HazyResearch / hyena-dna

Official implementation for HyenaDNA, a long-range genomic foundation model built with Hyena
https://arxiv.org/abs/2306.15794
Apache License 2.0
574 stars 82 forks source link

CUDA out of memory with hyena-1m on A100-80G #15

Closed pone7 closed 1 year ago

pone7 commented 1 year ago

Hello,

Thank you for sharing such great work! Based on the A100-80G, I tried to use hyena-1m on a species classification task but got the error "CUDA out of memory." Here is my training command python -m train wandb=null experiment=hg38/species dataset.species=[human,mouse,hippo,pig,lemur] train.global_batch_size=256 optimizer.lr=6e-5 trainer.devices=4 dataset.batch_size=1 dataset.max_length=1000000 dataset.species_dir=/data/species_cls/ model.layer.l_max=1000002 model.d_model=256 model.n_layer=8 trainer.max_epochs=150 decoder.mode=last train.pretrained_model_path=null train.pretrained_model_state_hook=null

I noticed that the A100-80G should be able to train 1m models. Is there anything extra I should be aware of?

exnx commented 1 year ago

Thank you!

See the README here for checkpointing, which you need to turn on.
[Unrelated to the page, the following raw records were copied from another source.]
-- ==== Sys2Proof/Machine/Dispatch.lean ====
section
/-! DEFINITION. One arm per transaction (R301). -/

namespace Sys2Proof.Machine

def exec (i : Instr) (s : State) : Host.Outcome State Fault Refusal :=
  match i with
  | .dibit d => Sys2Proof.Machine.execDibit d s
  | .byte b => Sys2Proof.Machine.execByte b s
  | .timeHint t => Sys2Proof.Machine.execTimeHint t s
  | .reset => Sys2Proof.Machine.execReset s

end Sys2Proof.Machine
end

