/-- Words written out from the encoding, one of each transaction and one of each refusal (decisions D2, D3). -/
def Obligations.WrittenOutWordsDecode : Prop :=
  decode 0x10000000000000003#67 = .txn (.dibit 3) ∧
  decode 0x200000000000000D8#67 = .txn (.byte 0xD8) ∧
  decode 0x300000000000003E8#67 = .txn (.timeHint 1000) ∧
  decode 0x40000000000000000#67 = .txn .reset ∧
  decode 0x00000000000000000#67 = .error .reservedOp ∧
  decode 0x10000000000000004#67 = .error .nonzeroField

/-! ### Steps, refusals and construction -/

/-- A step takes the word at the port, and runs the transaction it decodes to on the state without that word. The reply
of an executed transaction is no refusal (the model's port fields: log entries 3 and 6). -/
def Obligations.StepRunsTheDecodedTransaction : Prop :=
  ∀ (s : State) (w : TxnWord) (rest : List TxnWord) (i : Instr),
    s.cfg.wellFormed = true → s.refused = false → s.input = w :: rest → decode w = .txn i →
    step s = exec i { s with input := rest, reply := none }

/-- A word that does not decode sets the mark and changes nothing else but the port (decision D3; the reply is the
model's field, log entry 6). -/
def Obligations.RefusedWordOnlySetsTheMark : Prop :=
  ∀ (s : State) (w : TxnWord) (rest : List TxnWord),
    s.cfg.wellFormed = true → s.refused = false → s.input = w :: rest →
    (decode w = .error .reservedOp →
      step s = .next { s with input := rest, refused := true, reply := some .reservedOp }) ∧
    (decode w = .error .nonzeroField →
      step s = .next { s with input := rest, refused := true, reply := some .nonzeroField })

/-- Once the mark is set, any number of steps refuses every word with STICKY and changes nothing but the port
(decision D3; log entry 6). -/
def Obligations.RefusalIsSticky : Prop :=
  ∀ (n : Nat) (s : State), s.cfg.wellFormed = true → s.refused = true →
    ∃ r, Sys2Proof.core.run n s = .next { s with input := s.input.drop n, reply := r } ∧
      (0 < n → s.input ≠ [] → r = some .sticky)

/-- For every legal configuration every state has a next state (derived by the spec from R702, R710 and R712); with
nothing at the port it is the same state (the model's choice, log entry 4). -/
def Obligations.EveryInstanceStateSteps : Prop :=
  ∀ s : State, s.cfg.wellFormed = true →
    (∃ t, step s = .next t) ∧ (s.input = [] → step s = .next s)

/-- An illegal configuration has no instance and a legal one has the power-on instance (R11, R800); a threshold of 0 or
above 24, and a missing listener, are illegal (R10, R11). That a step of a state with an illegal configuration is refused
by name is the model's reading of "no transaction is ever processed under it" (DEDUCED, log entry 15). -/
def Obligations.IllegalConfigurationHasNoInstance : Prop :=
  (∀ c : Config, c.wellFormed = false → State.construct c = none) ∧
  (∀ c : Config, c.wellFormed = true → State.construct c = some (State.powerOn c)) ∧
  (∀ s : State, s.cfg.wellFormed = false → step s = .refused .illegalConfiguration) ∧
  (∀ c : Config, c.searchThreshold = 0 ∨ 24 < c.searchThreshold ∨ c.syncThreshold = 0 ∨ 24 < c.syncThreshold ∨
    c.listenerPresent = false → c.wellFormed = false)
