-- ==== Sys2Proof/Laws/Comparators.lean ====
section
/-! SUPPORT. What the two comparators and the tracker's step can answer, once each. -/

namespace Sys2Proof.Machine

/-- What one pattern's tests report (R411). -/
theorem searchPattern_some {r : SyncWord} {threshold : Nat} {id : PatternId} {m : Match}
    (h : searchPattern r threshold id = some m) :
    ∃ c, (rom id).canonical = some c ∧ m.id = id ∧
      ((m.lock = .normal ∧ m.errors = hamming r c ∧ hamming r c ≤ threshold) ∨
       (m.lock ≠ .normal ∧ m.errors = 0 ∧ threshold < hamming r c ∧ romWord m.lock id = some r)) := by
  unfold searchPattern at h
  cases hc : (rom id).canonical with
  | none => simp [hc] at h
  | some c =>
    simp only [hc] at h
    refine ⟨c, rfl, ?_⟩
    split at h
    · obtain rfl := Option.some.inj h
      simp_all
    · rename_i hgt
      split at h
      · obtain rfl := Option.some.inj h
        simp_all [romWord]
      · split at h
        · obtain rfl := Option.some.inj h
          simp_all [romWord]
        · split at h
          · obtain rfl := Option.some.inj h
            simp_all [romWord]
          · cases h

/-- The first pattern in table order that reports anything gives the answer (R411). -/
theorem searchCompare_some {order : List PatternId} {r : SyncWord} {threshold : Nat} {m : Match}
    (h : searchCompare order r threshold = some m) :
    ∃ before after, order = before ++ m.id :: after ∧ (∀ q ∈ before, searchPattern r threshold q = none) ∧
      searchPattern r threshold m.id = some m := by
  obtain ⟨before, id, after, ho, hm, hb⟩ := List.findSome?_eq_some_iff.mp h
  obtain ⟨-, -, rfl, -⟩ := searchPattern_some hm
  exact ⟨before, after, ho, hb, hm⟩

/-- What one pattern's soft test reports (R450). -/
theorem softPattern_some {f : SyncWord} {threshold : Nat} {id : PatternId} {m : Match}
    (h : softPattern f threshold id = some m) :
    ∃ c, (rom id).canonical = some c ∧ m = ⟨id, .normal, hamming f c⟩ ∧ hamming f c ≤ threshold := by
  unfold softPattern at h
  cases hc : (rom id).canonical with
  | none => simp [hc] at h
  | some c =>
    simp only [hc] at h
    split at h
    · exact ⟨c, rfl, (Option.some.inj h).symm, ‹_›⟩
    · cases h

/-- What one pattern's exact test reports (R450). -/
theorem exactPattern_some {f : SyncWord} {id : PatternId} {m : Match} (h : exactPattern f id = some m) :
    (rom id).canonical = some f ∧ m = ⟨id, .normal, 0⟩ := by
  unfold exactPattern at h
  split at h
  · exact ⟨‹_›, (Option.some.inj h).symm⟩
  · cases h

/-- The exact pass comes before the soft pass (R450). -/
theorem syncCompare_cases (order : List PatternId) (f : SyncWord) (threshold : Nat) :
    (∃ m, order.findSome? (exactPattern f) = some m ∧ syncCompare order f threshold = some m) ∨
    (order.findSome? (exactPattern f) = none ∧
      syncCompare order f threshold = order.findSome? (softPattern f threshold)) := by
  cases h : order.findSome? (exactPattern f) with
  | none => exact .inr ⟨rfl, by simp [syncCompare, h]⟩
  | some m => exact .inl ⟨m, rfl, by simp [syncCompare, h]⟩

/-- The three outcomes of a tracker step (R451, R452, R453). -/
theorem trackerStep_cases (cfg : Config) (f : SyncWord) (t : Tracker) :
    (∃ m, syncCompare cfg.tableOrder f cfg.syncThreshold = some m ∧
      trackerStep cfg f t = (⟨m.id, BitVec.ofNat 8 m.errors⟩, .synchronized)) ∨
    (∃ p, syncCompare cfg.tableOrder f cfg.syncThreshold = none ∧ nextVoice t.pat = some p ∧
      trackerStep cfg f t = (⟨p, 0⟩, .synchronized)) ∨
    (syncCompare cfg.tableOrder f cfg.syncThreshold = none ∧ nextVoice t.pat = none ∧
      trackerStep cfg f t = (Tracker.lost, .lostSync)) := by
  unfold trackerStep
  cases hm : syncCompare cfg.tableOrder f cfg.syncThreshold with
  | some m => exact .inl ⟨m, rfl, rfl⟩
  | none =>
    cases hp : nextVoice t.pat with
    | some p => exact .inr (.inl ⟨p, rfl, rfl, rfl⟩)
    | none => exact .inr (.inr ⟨rfl, rfl, rfl⟩)

end Sys2Proof.Machine
end

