/-- The bits of a window of the message buffer in the burst value, which end above the dibits after it (R211). -/
theorem extractLsb'_burstValue_slice {offset length : Nat} (inside : offset + length ≤ 144) :
    (burstValue mb).extractLsb' (2 * (144 - (offset + length))) (2 * length) =
      pack (2 * length) (bufSlice mb offset length) := by
  have around : mb.slots.take offset ++ bufSlice mb offset length ++ mb.slots.drop (offset + length) = mb.slots := by
    rw [bufSlice, List.append_assoc, ← List.drop_drop, List.take_append_drop, List.take_append_drop]
  have after : (mb.slots.drop (offset + length)).length = 144 - (offset + length) := by rw [List.length_drop, mb.size]
  have cut := extractLsb'_pack_middle (w := 288) (mb.slots.take offset) (bufSlice mb offset length)
    (mb.slots.drop (offset + length)) (by rw [around, mb.size])
  rwa [around, after, length_bufSlice mb inside] at cut

/-- Byte `j` of a burst is dibits `4j .. 4j+3` of the message buffer (R211). -/
theorem burstByte_burstValue {j : Nat} (hj : j < 36) : burstByte (burstValue mb) j = pack 8 (bufSlice mb (4 * j) 4) := by
  have cut := extractLsb'_burstValue_slice mb (offset := 4 * j) (length := 4) (by omega)
  have place : 2 * (144 - (4 * j + 4)) = 280 - 8 * j := by omega
  rwa [place] at cut

/-- The first dibit of a window of four is the high dibit of its byte (R21). -/
theorem extractLsb'_pack_bufSlice_high {offset : Nat} (inside : offset + 4 ≤ 144) :
    (pack 8 (bufSlice mb offset 4)).extractLsb' 6 2 = bufGet mb offset := by
  have length := length_bufSlice mb inside
  have first : 0 < (bufSlice mb offset 4).length := by omega
  have dibit := extractLsb'_pack_dibit (w := 8) (by omega) first
  have read := getElem?_bufSlice mb inside (i := 0) (by decide)
  rw [List.getElem?_eq_getElem first, Option.some_inj] at read
  rw [length, read] at dibit
  exact dibit

theorem length_burstBytes (bits : BurstBits) : (burstBytes bits).length = 36 := by
  rw [burstBytes, List.length_map, List.length_range]

theorem getElem?_burstBytes (bits : BurstBits) {j : Nat} (hj : j < 36) :
    (burstBytes bits)[j]? = some (burstByte bits j) := by
  rw [burstBytes, List.getElem?_map, List.getElem?_range hj, Option.map_some]

end BurstBits

/-- Settles O38: a byte is a window of four dibits of the packed message buffer, its high dibit the window's first. -/
theorem burstBytesArePackedInDibitOrder : Obligations.BurstBytesArePackedInDibitOrder := by
  unfold Obligations.BurstBytesArePackedInDibitOrder
  intro mb
  refine ⟨fun i hi => extractLsb'_burstValue_dibit mb hi, length_burstBytes _, fun j hj => ?_⟩
  have byte : (burstValue mb).extractLsb' (280 - 8 * j) 8 = pack 8 (bufSlice mb (4 * j) 4) := burstByte_burstValue mb hj
  refine ⟨getElem?_burstBytes _ hj, byte, ?_⟩
  rw [byte, extractLsb'_pack_bufSlice_high mb (by omega)]

/-! ### The buffers and the output along DIBIT steps -/

section Stream

variable (s : State)

theorem commandPll_out_grows (lock : CarrierLock) : s.out <+: (commandPll lock s).out := by
  rw [commandPll_out]
  exact ⟨_, rfl⟩

theorem padBurst_out_grows : s.out <+: (padBurst s).out := by
  obtain ⟨-, pads⟩ | ⟨-, same⟩ := padBurst_cases s
  · rw [pads, syncLossEvent_out]
    exact ⟨_, rfl⟩
  · rw [same]

/-- `EMIT_BURST` adds events, the last of them a burst with its lock (R540, R541). -/
theorem emitBurst_out_last (id : PatternId) (errors : BitVec 8) (lock : CarrierLock) :
    ∃ before e, e.lock = lock ∧ (emitBurst id errors lock s).out = s.out ++ before ++ [.burst e] := by
  obtain ⟨before, padding⟩ := padBurst_out_grows s
  exact ⟨before, _, rfl, by rw [padding, emitBurst_out]⟩

theorem emitBurst_out_grows (id : PatternId) (errors : BitVec 8) (lock : CarrierLock) :
    s.out <+: (emitBurst id errors lock s).out := by
  obtain ⟨before, e, -, out⟩ := emitBurst_out_last s id errors lock
  rw [out, List.append_assoc]
  exact ⟨_, rfl⟩

theorem lossCheck_out_grows : s.out <+: (lossCheck s).out := by
  obtain ⟨-, reports⟩ | ⟨-, same⟩ := lossCheck_cases s
  · rw [reports]
    exact ⟨_, rfl⟩
  · rw [same]

/-- A boundary leaves the message buffer alone (R521 to R524). -/
@[simp] theorem boundary_mb : (boundary s).mb = s.mb := by
  obtain ⟨t, -, h⟩ | ⟨t, -, -, h⟩ | ⟨t, -, -, h⟩ := boundary_cases s <;> simp [h]

/-- A boundary leaves the delay line alone (R521 to R524). -/
@[simp] theorem boundary_db : (boundary s).db = s.db := by
  obtain ⟨t, -, h⟩ | ⟨t, -, -, h⟩ | ⟨t, -, -, h⟩ := boundary_cases s <;> simp [h]

theorem boundary_out_grows : s.out <+: (boundary s).out := by
  obtain ⟨t, -, h⟩ | ⟨t, -, -, h⟩ | ⟨t, -, -, h⟩ := boundary_cases s
  · rw [h, ← setCurrent_out s t]
    exact emitBurst_out_grows ..
  · rw [h, ← setCurrent_out s t]
    exact emitBurst_out_grows ..
  · simp [h]

/-- A fire repairs the message buffer (R532). -/
@[simp] theorem onFire_mb (m : Match) : (onFire m s).mb = bufRotate s.mb (rotDibit (inverseLock m.lock)) := by
  simp [onFire]

@[simp] theorem onFire_db (m : Match) : (onFire m s).db = s.db := by
  simp [onFire]

/-- A fire adds events, the last of them a burst with the match's lock (R530, R541). -/
theorem onFire_out_last (m : Match) :
    ∃ before e, e.lock = m.lock ∧ (onFire m s).out = s.out ++ before ++ [.burst e] := by
  obtain ⟨command, hcommand⟩ := commandPll_out_grows (trackerSet m.id (BitVec.ofNat 8 m.errors) s) m.lock
  obtain ⟨before, e, lock, out⟩ := emitBurst_out_last
    (repairBuffer m.lock (commandPll m.lock (trackerSet m.id (BitVec.ofNat 8 m.errors) s)))
    m.id (BitVec.ofNat 8 m.errors) m.lock
  rw [repairBuffer_out, ← hcommand, trackerSet_out, List.append_assoc s.out] at out
  exact ⟨command ++ before, e, lock, out⟩

theorem onFire_out_grows (m : Match) : s.out <+: (onFire m s).out := by
  obtain ⟨before, e, -, out⟩ := onFire_out_last s m
  rw [out, List.append_assoc]
  exact ⟨_, rfl⟩

/-- What follows the old output in the new one was emitted since. -/
theorem mem_eventsSince {s t : State} {es : List Event} {x : Event} (grows : s.out ++ es <+: t.out) (hx : x ∈ es) :
    x ∈ eventsSince s t := by
  obtain ⟨later, out⟩ := grows
  rw [eventsSince, ← out, List.append_assoc, List.drop_left]
  exact List.mem_append_left _ hx

/-- The events of two runs in a row are those of the first and then those of the second. -/
theorem eventsSince_append {s t u : State} (first : s.out <+: t.out) (second : t.out <+: u.out) :
    eventsSince s u = eventsSince s t ++ eventsSince t u := by
  obtain ⟨es, out⟩ := first
  obtain ⟨later, out'⟩ := second
  have old : eventsSince s t = es := by rw [eventsSince, ← out, List.drop_left]
  have new : eventsSince t u = later := by rw [eventsSince, ← out', List.drop_left]
  rw [old, new, eventsSince, ← out', ← out, List.append_assoc, List.drop_left]

/-- A DIBIT step puts its dibit in the delay line, whatever else it does (R500). -/
@[simp] theorem dibitStep_db (d : Dibit) : (dibitStep d s).db = bufPut s.db d := by
  obtain ⟨-, -, inside⟩ | ⟨-, -, atBoundary⟩ | ⟨m, -, -, fires⟩ | ⟨-, -, searches⟩ := dibitStep_cases s d
  · rw [inside, receiveDibit_db]
  · rw [atBoundary, boundary_db, receiveDibit_db]
  · rw [fires, lossCheck_db, onFire_db, matchFeed_db, receiveDibit_db]
  · rw [searches, lossCheck_db, matchFeed_db, receiveDibit_db]

/-- A DIBIT step takes back no event (R230). -/
theorem dibitStep_out_grows (d : Dibit) : s.out <+: (dibitStep d s).out := by
  obtain ⟨-, -, inside⟩ | ⟨-, -, atBoundary⟩ | ⟨m, -, -, fires⟩ | ⟨-, -, searches⟩ := dibitStep_cases s d
  · rw [inside, receiveDibit_out]
  · rw [atBoundary]
    exact boundary_out_grows (receiveDibit d s)
  · rw [fires]
    exact (onFire_out_grows (matchFeed (bufOldest s.db) (receiveDibit d s)) m).trans (lossCheck_out_grows _)
  · rw [searches]
    exact lossCheck_out_grows (matchFeed (bufOldest s.db) (receiveDibit d s))

/-- A DIBIT step puts its dibit in the message buffer, unless a fire rotates the buffer and says so in a burst (R500,
R532). -/
theorem dibitStep_mb_or_rotated (d : Dibit) :
    (dibitStep d s).mb = bufPut s.mb d ∨
      ∃ e, e.lock ≠ .normal ∧ Event.burst e ∈ eventsSince s (dibitStep d s) := by
  obtain ⟨-, -, inside⟩ | ⟨-, -, atBoundary⟩ | ⟨m, -, -, fires⟩ | ⟨-, -, searches⟩ := dibitStep_cases s d
  · exact .inl (by rw [inside, receiveDibit_mb])
  · exact .inl (by rw [atBoundary, boundary_mb, receiveDibit_mb])
  · by_cases rotated : m.lock = .normal
    · exact .inl (by simp [fires, rotated, inverseLock])
    · obtain ⟨before, e, lock, out⟩ := onFire_out_last (matchFeed (bufOldest s.db) (receiveDibit d s)) m
      refine .inr ⟨e, by rwa [lock], mem_eventsSince (es := before ++ [.burst e]) ?_ (by simp)⟩
      rw [fires, ← List.append_assoc]
      exact out ▸ lossCheck_out_grows _
  · exact .inl (by rw [searches, lossCheck_mb, matchFeed_mb, receiveDibit_mb])

theorem dibitSteps_out_grows (ds : List Dibit) : s.out <+: (dibitSteps ds s).out := by
  induction ds generalizing s with
  | nil => exact ⟨[], List.append_nil _⟩
  | cons d ds ih => exact (dibitStep_out_grows s d).trans (ih (dibitStep d s))

/-- The delay line takes every dibit of a stream (R118 (g)). -/
theorem dibitSteps_db (ds : List Dibit) : (dibitSteps ds s).db = ds.foldl bufPut s.db := by
  induction ds generalizing s with
  | nil => rfl
  | cons d ds ih => rw [dibitSteps_cons, ih, dibitStep_db, List.foldl_cons]

/-- The message buffer takes every dibit of a stream none of whose bursts is rotated (R118 (f)). -/
theorem dibitSteps_mb (ds : List Dibit)
    (unrotated : ∀ e, Event.burst e ∈ eventsSince s (dibitSteps ds s) → e.lock = .normal) :
    (dibitSteps ds s).mb = ds.foldl bufPut s.mb := by
  induction ds generalizing s with
  | nil => rfl
  | cons d ds ih =>
    have events := eventsSince_append (dibitStep_out_grows s d) (dibitSteps_out_grows (dibitStep d s) ds)
    rw [dibitSteps_cons, events] at unrotated
    rw [dibitSteps_cons, ih _ fun e he => unrotated e (List.mem_append_right _ he), List.foldl_cons]
    obtain received | ⟨e, rotated, he⟩ := dibitStep_mb_or_rotated s d
    · rw [received]
    · exact absurd (unrotated e (List.mem_append_left _ he)) rotated

end Stream

/-! ### The dibits of a byte -/

theorem length_byteDibits (b : Byte) : (byteDibits b).length = 4 := rfl

/-- Packing undoes the unpacking of a byte: its four dibits are its base-4 digits (R220). -/
theorem pack_byteDibits (b : Byte) : pack 8 (byteDibits b) = b := by
  apply BitVec.eq_of_toNat_eq
  have digits : packNat (byteDibits b) =
      ((b.toNat / 2 ^ 6 % 2 ^ 2 * 4 + b.toNat / 2 ^ 4 % 2 ^ 2) * 4 + b.toNat / 2 ^ 2 % 2 ^ 2) * 4 + b.toNat % 2 ^ 2 := by
    simp [byteDibits, packNat, BitVec.extractLsb'_toNat, Nat.shiftRight_eq_div_pow]
  rw [toNat_pack (by rw [length_byteDibits]), digits]
  omega

/-- Settles O41: the last four dibits of a buffer after four puts are those put. -/
theorem byteUnpacksHighDibitFirst : Obligations.ByteUnpacksHighDibitFirst := by
  unfold Obligations.ByteUnpacksHighDibitFirst
  intro b
  refine ⟨rfl, pack_byteDibits b, ?_⟩
  rintro s _ ⟨rfl⟩
  constructor
  · rw [dibitSteps_db]
    exact bufSlice_foldl_bufPut s.db (ds := byteDibits b) (by simp [length_byteDibits])
  · intro unrotated
    rw [dibitSteps_mb s _ unrotated]
    exact bufSlice_foldl_bufPut s.mb (ds := byteDibits b) (by simp [length_byteDibits])

end Sys2Proof.Machine

/-! SUPPORT. Statements of 40_sync_matcher.md: which patterns the search comparison reports (R411), and the register
while the framer is synchronized (R414). -/

namespace Sys2Proof.Machine

/-! ### The search comparison -/

/-- A pattern the search comparison accepts: its canonical constant is near enough, or one of its rotated constants is
the register's value (R411). -/
def SearchHits (r : SyncWord) (threshold : Nat) (id : PatternId) : Prop :=
  ∃ c, (rom id).canonical = some c ∧
    (hamming r c ≤ threshold ∨ romWord .plus90 id = some r ∨ romWord .minus90 id = some r ∨
      romWord .inverted id = some r)

section Search

variable {r : SyncWord} {threshold : Nat}

/-- A pattern reports nothing exactly when it has no constant or each of its four tests fails (R411, R315). -/
theorem searchPattern_eq_none_iff {id : PatternId} :
    searchPattern r threshold id = none ↔ ¬ SearchHits r threshold id := by
  cases hc : (rom id).canonical with
  | none => simp [searchPattern, SearchHits, hc]
  | some c =>
    simp only [searchPattern, SearchHits, romWord, hc, Option.some.injEq, exists_eq_left', eq_comm (b := some r)]
    split_ifs with near plus90 minus90 inverted <;> simp [*]

theorem searchCompare_eq_none_iff {order : List PatternId} :
    searchCompare order r threshold = none ↔ ∀ id ∈ order, ¬ SearchHits r threshold id := by
  simp only [searchCompare, List.findSome?_eq_none_iff, searchPattern_eq_none_iff]

end Search

/-- Settles O24: no pattern before the one that answers is a hit, and its own tests run in the order of rule R411. -/
theorem searchCompareTakesTheFirstMatch : Obligations.SearchCompareTakesTheFirstMatch := by
  unfold Obligations.SearchCompareTakesTheFirstMatch
  intro order r threshold
  refine ⟨searchCompare_eq_none_iff, fun m answer => ?_⟩
  obtain ⟨before, after, order_eq, silent, reports⟩ := searchCompare_some answer
  obtain ⟨c, hc, -, tests⟩ := searchPattern_some reports
  refine ⟨⟨before, after, order_eq, fun id hid => searchPattern_eq_none_iff.mp (silent id hid)⟩, c, hc, ?_⟩
  obtain ⟨normal, errors, near⟩ | rotated := tests
  · exact .inl ⟨normal, errors, errors ▸ near⟩
  · exact .inr rotated

/-! ### The register while synchronized -/

section Register

variable {s : State}

/-- A boundary writes the register only where it returns to searching (R523). -/
theorem boundary_reg_of_synchronized (stays : (boundary s).fsm = .synchronized) : (boundary s).reg = s.reg := by
  obtain ⟨t, -, emits⟩ | ⟨t, -, -, emits⟩ | ⟨t, -, -, returns⟩ := boundary_cases s
  · simp [emits]
  · simp [emits]
  · simp [returns] at stays

/-- A DIBIT step from a synchronized state to a synchronized one does not feed the matcher (R414). -/
theorem dibitStep_reg_of_synchronized {d : Dibit} (before : s.fsm = .synchronized)
    (after : (dibitStep d s).fsm = .synchronized) : (dibitStep d s).reg = s.reg := by
  obtain ⟨-, -, inside⟩ | ⟨-, -, atBoundary⟩ | ⟨m, searching, -, -⟩ | ⟨searching, -, -⟩ := dibitStep_cases s d
  · rw [inside, receiveDibit_reg]
  · rw [atBoundary] at after ⊢
    rw [boundary_reg_of_synchronized after, receiveDibit_reg]
  · simp [before] at searching
  · simp [before] at searching

end Register

/-- Settles O45, by induction on the stream: each step starts and ends synchronized. -/
theorem registerIsFrozenWhileSynchronized : Obligations.RegisterIsFrozenWhileSynchronized := by
  unfold Obligations.RegisterIsFrozenWhileSynchronized
  intro ds
  induction ds with
  | nil => exact fun s _ => rfl
  | cons d ds ih =>
    intro s synchronized
    have before : s.fsm = .synchronized := synchronized 0 (Nat.zero_le _)
    have after : (dibitStep d s).fsm = .synchronized := synchronized 1 (by simp)
    have later : ∀ n ≤ ds.length, (dibitSteps (ds.take n) (dibitStep d s)).fsm = .synchronized :=
      fun n hn => synchronized (n + 1) (Nat.succ_le_succ hn)
    rw [dibitSteps_cons, ih _ later, dibitStep_reg_of_synchronized before after]

end Sys2Proof.Machine

/-! SUPPORT. Statements of 42_burst_framer.md: which PLL commands a stream of dibits can emit (R530, R531). -/

namespace Sys2Proof.Machine

/-! ### The PLL commands among the emitted events -/

/-- The commands a fire with this lock gives the PLL, one or none (R531). -/
def fireCommands (c : Config) (lock : CarrierLock) : List Event :=
  if c.pllPresent then (pllOffset lock).toList.map .pllCorrect else []
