-- ==== Sys2Proof/Word.lean ====
section
/-! DEFINITION. The values the engine computes with: bytes, 32-bit words, the 64-bit count, the 16-bit command word
(00_scope.md R5, R6). Everything is unsigned. -/

namespace Sys2Proof

/-- A byte: 8 bits, values 0 to 255 (00_scope.md R5). -/
abbrev Byte := BitVec 8

/-- A word: an unsigned 32-bit value (00_scope.md R5). `x + y` on words is the spec's `x +32 y`, addition modulo 2^32
with the carry dropped (40_datapath.md R56); `&&&`, `|||`, `^^^`, `~~~` are AND, OR, XOR, NOT (R57). -/
abbrev Word := BitVec 32

/-- The 64-bit unsigned message bit count (10_state.md R12). -/
abbrev Count := BitVec 64

/-- A command word: `OP` in bits 15:8, `LEN` in bits 7:0 (30_encoding.md R41). -/
abbrev CmdWord := BitVec 16

end Sys2Proof
end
pone7 commented 1 year ago

Thanks a lot!

It works now, but the loss goes to nan after 3 epochs. Is this normal in train from scratch?

exnx commented 1 year ago

You also need to set the precision to bf16, and play with the learning rate.

train.precision=bf16

pone7 commented 1 year ago

I see. BTW, have you tried hyena on LRA Benmarks? I went to the safari repo and couldn't find a corresponding config, and setting one up myself didn't work well. Do you have any suggestions?

exnx commented 1 year ago

No we did not, we focus on DNA here :)

pone7 commented 1 year ago

OK, thanks for your timely response!